Railway systems assets are typically a combination of mechanical and electrical parts making their degradation and eventual failure difficult to predict.
The assets here refer to the electronic, electrical and mechanical systems associated with train operation, which do not include stations’ electrical and mechanical facilities, nor the structures. Railway systems assets include rolling stock (trains), signalling and control, telecommunications, power supply and traction power and trackwork.
We will look at opportunities that can be realised to improve asset life prediction despite unknown degradation and imprecise failure mode understanding, including:
- Supplier availability assessment, to increase the awareness of life cycle management of assets and how today’s decisions affect future procurement;
- Obsolescence assessment, to study current asset condition and remaining life, as well as the supply chains of assets;
- Staff, to consider how the maintenance strategy and approach affects the staff implementing it.
Supplier Availability Assessment
Railway systems assets are generally procured from overseas suppliers. Working with a variety of railway operators, this is typically attributed to: a lack of equipment supplier in-country; local suppliers lacking the technology; stiff competition during the supplier tendering process; and local suppliers lacking the quality of output to meet stringent international standards.

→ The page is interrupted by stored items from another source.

-- ==== Sys2Proof/Machine/DrillRing.lean ====
section
/-!
DEFINITION. Machine/DrillRing.lean: the registers of the Drill rings, the posting order, and how a descriptor ends (08 R285–R293).
-/

namespace Sys2Proof.Machine

def getRing (s : State) (c r : Nat) : Ring := spGet {} (getCore s c).rings r

def setRing (s : State) (c r : Nat) (v : Ring) : State := updCore s c (fun k => { k with rings := spSet {} k.rings r v })

def updRing (s : State) (c r : Nat) (f : Ring → Ring) : State := setRing s c r (f (getRing s c r))

def Ring.slots (r : Ring) : Nat := 2 ^ r.logn

/-- The configurations under which a ring reads DISABLED (08 R286). -/
def ringValid (k : Core) (r : Ring) : Bool :=
  2 ≤ r.logn && r.logn ≤ 8 && r.base * 64 + 64 * r.slots ≤ localEnd && (!r.job || k.ctl.klim.toNat ≤ r.base * 64)

def ringOn (k : Core) (r : Ring) : Bool := r.en && ringValid k r

def slotAddr (r : Ring) (seq : Nat) : Nat := r.base * 64 + 64 * (seq % r.slots)

def drcfgWord (r : Ring) : Word :=
  word (r.owner * 2 ^ 48 + r.logn * 2 ^ 44 + r.base * 2 ^ 6 + boolN r.job * 2 + boolN r.en)

def drstatWord (r : Ring) : Word := word (r.tail % 2 ^ 32 * 2 ^ 32 + r.done % 2 ^ 32)

/-! ## Descriptor fields (08 R295) -/

def dWord (ws : List Nat) (i : Nat) : Nat := ws.getD i 0
def dOp (ws : List Nat) : Nat := fieldN (dWord ws 0) 63 56
def dPF (ws : List Nat) : Bool := (dWord ws 0).testBit 55
def dWG (ws : List Nat) : Bool := (dWord ws 0).testBit 54
def dCW (ws : List Nat) : Bool := (dWord ws 0).testBit 53
def dGA (ws : List Nat) : Bool := (dWord ws 0).testBit 52
def dDRN (ws : List Nat) : Bool := (dWord ws 0).testBit 51
def dWGEN (ws : List Nat) : Nat := fieldN (dWord ws 7) 63 32
def dWGATE (ws : List Nat) : Nat := fieldN (dWord ws 7) 31 23
def dCPL (ws : List Nat) : Nat := fieldN (dWord ws 7) 19 0

/-- The gate a descriptor waits for is enabled and has completed its generation on the core's copy (08 R296). -/
def wgReady (s : State) (c : Nat) (ws : List Nat) : Bool :=
  let n := dWGATE ws
  !dWG ws || 320 ≤ n ||
    ((getGate s (gateKey (dieOf s.grid c) n)).en && genReached (gateLocal s c n).c (BitVec.ofNat 32 (dWGEN ws)))

/-- The words of the descriptor next to start, as its slot holds them. -/
def nextWords (k : Core) (r : Ring) : List Nat :=
  match r.posted with
  | p :: _ => wordsOf 8 (k.mem.localMem.getBytes (slotAddr r p.seq) 64)
  | [] => []

/-- The stores that the poster issued before the DPOST are acknowledged (08 R289). -/
def storesAcked (k : Core) (p : Posted) : Bool :=
  !k.reqs.any (fun q => p.stores.contains q.id) && !k.tile.moves.any (fun m => p.moves.contains m.id) &&
    !k.drain.jobs.any (fun j => p.jobs.contains j.id)

/-- DRERR.STATE (08 R285). -/
def ringState (s : State) (c r : Nat) : Nat :=
  let k := getCore s c
  let v := getRing s c r
  if !ringOn k v then 5
  else if v.error then 4
  else match v.cur with
    | some d => if d.phase = .drainWait then 3 else 1
    | none =>
      match v.posted with
      | p :: _ => if storesAcked k p && !wgReady s c (nextWords k v) then 2 else 0
      | [] => 0

def drerrWord (s : State) (c r : Nat) : Word :=
  let v := getRing s c r
  word (ringState s c r * 2 ^ 60 + v.errStatus * 2 ^ 48 + v.errAddr % 2 ^ 48)

/-! ## The end of a descriptor -/

/-- The completion word (08 R290). -/
def cplWord (ring : Nat) (d : DescRun) (status : Nat) : Nat :=
  status * 2 ^ 48 + dOp d.words * 2 ^ 40 + ring * 2 ^ 36 + d.result % 2 ^ 32

/-- The completion word can be written: its address is aligned, in LOCAL, and not in the keeper area of a JOB = 1 ring
(08 R292, R298). -/
def cplOk (k : Core) (r : Ring) (d : DescRun) : Bool :=
  dCPL d.words % 8 == 0 && dCPL d.words < localEnd && !(r.job && k.ctl.klim.toNat ≤ dCPL d.words)

def writeCpl (s : State) (c ring : Nat) (d : DescRun) (status : Nat) : State :=
  if dCW d.words && cplOk (getCore s c) (getRing s c ring) d then
    latchPut s false c (dCPL d.words) (toBytes 8 (cplWord ring d status)) false
  else s

/-- The descriptor at the head of a ring that waits for its gate, as its slot holds it. -/
def gateWaiter (s : State) (c ring : Nat) (p : Posted) : DescRun :=
  { seq := p.seq, words := nextWords (getCore s c) (getRing s c ring), bad := false, phase := .run, status := 0, addr := 0, result := 0, taken := 0 }

end Sys2Proof.Machine
end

There is also often an assumption from procurement decision makers that they would receive the same level of support from an overseas supplier as they would from local suppliers. The supplier may even establish a local office temporarily and have this office serve as a pass-through for parts and service requests to be re-directed to the supplier’s base office outside the territory.
Two problems arise from this arrangement:
- Longer lead time for spares, and
- A lack of specialised engineers (supplier experts for design and rectification) stationing full-time in the local office.
Unless faults are foreseen in advance, the delay caused by sending and receiving parts forces equipment to stay idle for days awaiting the replacement parts’ arrival.
A worst-case scenario can arise when the procurement decision maker takes maintenance for granted. The maintainer must uphold the level of train service (as per key performance indicator) despite the problems of overseas supply.
Opportunity: To consider an optimal life cycle cost of an asset during tender specifications. With an increased awareness of life cycle management of assets, railway companies and government bodies can involve downstream stakeholders in the procurement planning of second-generation assets.